A Mysterious Epidemic: The Ins and Outs of Lyme Disease

You’ve heard of Lyme disease, but how much do you really know about it?

Photo from Thinkstock.

The warmer months are suddenly approaching and that can mean only one thing– tick season. New England is a hotspot for tick-borne illnesses due to its proximity to water sources and Rhode Island towns that are expanding into wooded areas, like Jamestown, Narragansett and Charlestown, are at particularly high risk for tick infestation according to the Rhode Island Department of Environmental Management (RIDEM).

Though not every tick will carry Lyme disease or can even be attached to a host long enough to transfer the bacteria, it’s still crucial for people to know and understand how the illness works. Most of us have known or met someone with Lyme disease and heard stories about how they had chills or aches and pains for ages before getting the diagnosis, and by then the disease has significantly worsened. Here are some important facts from the Center for Disease Control and RIDEM that you should know to ensure that you or a loved one don’t end up in the same boat.

HOW THE DISEASE WORKS:

So far, only ticks can spread this disease. It is not viral and cannot be transmitted person-to-person. The tick has to be on its host for at least thirty-six to forty-eight hours, possibly longer. If you find a tick on your skin, remove it as soon as possible. Use fine point tweezers to grasp the tick as close to the skin as possible and pull firmly upward (do not twist). Place the tick in a jar of alcohol. If any of the below symptoms occur, consult your doctor immediately and bring the tick to your appointment so they may test it.

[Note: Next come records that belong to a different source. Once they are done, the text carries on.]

-- ==== Sys2Proof/Machine/Sys.lean ====
section
/-! DEFINITION. COP0, the system instructions (Table 7-13, R195 to R197). -/

namespace Sys2Proof.Machine

/-- TEND, TFAULT and WDCHK raise ILLEGAL on the SUP core (R195). -/
def Cpu.notSup (c : Cpu) : Option Trap := if c.isSup then some { cause := 1 } else none

/-- TEND and TFAULT: a branch commit with next address 0, then the close. -/
def opEnd (w : Word) (f : Cpu → CloseWhy) : Op :=
  { word := w, chk := Cpu.notSup, fin := fun c _ _ => (c.commitBr c.pc 0#32 0).next, close := fun c => some (f c) }

/-- An instruction that is its trap only. -/
def opTrap (w : Word) (cause : Nat) : Op :=
  { word := w, chk := fun _ => some { cause := cause, next := true }, fin := fun c _ _ => c }

/-- The reason byte of TFAULT: 0xFF is recorded as 0xFE (R196). -/
def tfReason (v : Word) : Nat := if v.toNat % 256 = 255 then 254 else v.toNat % 256

/-- The access check of a control register (R156, R158): ILLEGAL where it is reserved, PRIV where the level does not permit. On the SUP core an
MTCR to a register that it cannot write is PRIV too, though Table 6-5 names no PRIV for it (DESIGN CHOICE, log 127). -/
def Cpu.crChk (c : Cpu) (n : Nat) (ok : Bool) : Option Trap :=
  if (c.cr n).isNone then some { cause := 1 } else if ok then none else some { cause := 2 }

/-- TEND (R196): Ends the task and closes the window. -/
def execTend (sel : CoreSel) (s : State) : Host.Outcome State Fault Refusal :=
  runOp s sel (opEnd (kyEncode (.tend)) (fun _ => .taskEnd))

/-- TFAULT (R163): Raises a task fault with a reason byte. -/
def execTfault (sel : CoreSel) (rs1 : Reg) (s : State) : Host.Outcome State Fault Refusal :=
  runOp s sel (opEnd (kyEncode (.tfault rs1)) (fun c => .taskFault (tfReason (c.rd rs1))))

/-- SYSCALL (R196): Enters slot 13. -/
def execSyscall (sel : CoreSel) (s : State) : Host.Outcome State Fault Refusal :=
  runOp s sel (opTrap (kyEncode (.syscall)) 13)

/-- BRK (R196): Enters slot 14, or halts as a breakpoint in DEBUG. -/
def execBrk (sel : CoreSel) (s : State) : Host.Outcome State Fault Refusal :=
  runOp s sel (opTrap (kyEncode (.brk)) 14)

/-- ERET (R160): Returns from a trap, restoring PC and PSR fields. -/
def execEret (sel : CoreSel) (s : State) : Host.Outcome State Fault Refusal :=
  runOp s sel (
    { word := (kyEncode (.eret)), chk := fun c => if c.isSup || 1 ≤ c.pl then none else some { cause := 2 }, fin := fun c _ _ => c.eret } : Op)

/-- WDCHK (R136): Issues a held watchdog check-in. -/
def execWdchk (sel : CoreSel) (s : State) : Host.Outcome State Fault Refusal :=
  runOp s sel (
    { word := (kyEncode (.wdchk)), chk := Cpu.notSup, req := fun _ => .checkin,
      fin := fun c _ _ => (c.commitCop c.pc 0 8 0#32 0#32 0).next } : Op)

/-- MFCR (R158): Reads a control register. -/
def execMfcr (sel : CoreSel) (rd : Reg) (cr : BitVec 5) (s : State) : Host.Outcome State Fault Refusal :=
  runOp s sel (
    { word := (kyEncode (.mfcr rd cr)), chk := fun c => c.crChk cr.toNat (c.crReadable cr.toNat),
      fin := fun c _ _ => c.result rd ((c.cr cr.toNat).getD 0#32) } : Op)

/-- MTCR (R197): Writes a control register, effective for the next instruction. -/
def execMtcr (sel : CoreSel) (cr : BitVec 5) (rs1 : Reg) (s : State) : Host.Outcome State Fault Refusal :=
  runOp s sel (
    { word := (kyEncode (.mtcr cr rs1)), chk := fun c => c.crChk cr.toNat (c.crWritable cr.toNat),
      fin := fun c _ _ =>
        let c1 := c.setCr cr.toNat (c.rd rs1)
        (c1.commit [cword ((c1.cr cr.toNat).getD 0#32).toNat c1.flags 0 0 c.pc] 1).next } : Op)

/-- MFC (R196): Moves condition bits and accumulator into a register. -/
def execMfc (sel : CoreSel) (rd : Reg) (s : State) : Host.Outcome State Fault Refusal :=
  runOp s sel (opR (kyEncode (.mfc rd)) rd (fun c => w32 c.flags))

/-- MTC (R196): Moves a register into condition bits and accumulator. -/
def execMtc (sel : CoreSel) (rs1 : Reg) (s : State) : Host.Outcome State Fault Refusal :=
  runOp s sel (
    { word := (kyEncode (.mtc rs1)), fin := fun c _ _ =>
        let v := c.rd rs1
        (({ c with c := v.setWidth 8, acc := v.getLsbD 8 }).commitReg c.pc 0#5 0#32).next } : Op)


end Sys2Proof.Machine
end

EARLY LYME DISEASE SYMPTOMS:
(Three to thirty days following initial bite)

-Lymph node inflammation

-Pain in joints or muscles

-Sleepiness

-Fever/chills

-Headahe

-Erythema migrans a.k.a bully’s eye rash near site of the infection (presents itself more frequently on children than adults)

LATE LYME DISEASE SYMPTOMS:
(Months after initial bite)

-Erythema rashes appear on other parts of the body

-Arthritis

-Worsening headaches

-Rigidity of the neck

-Drooping of one side of the face

-Periodic joint, muscle, tendon, bone, hand or feet pain

-Swelling of the spinal cord or brain

-Memory troubles, specifically short-term

-Issues with breathing, heartbeat or dizziness

-Peripheral neuropathy (nerve pain)

 

PREVENTION:

-For your skin, use sprays that have at least 20 percent IR3535.

-Permethrin can protect clothing (at least 0.5 percent per-methrin).

-For your pets, use collars, medication or skin ointment (consult your veterinarian for more information).

-For your yard, acaricides are best (consult the Connecticut Agricultural Experiment Station’s Tick Management Handbook).

-Check yourself for ticks after being outside. Hiding spots often include in and around the ears, on underarms, in belly buttons, behind the knees, on scalps and between the legs. Also be sure to examine clothes and other belongings; put exposed clothes in the dryer for at least ten minutes on high heat.

-Check out local resources: Greenline Apothecary in Wakefield administers single-doses of doxycycline, a preventative antibiotic treatment, to patients who have found a tick on their body.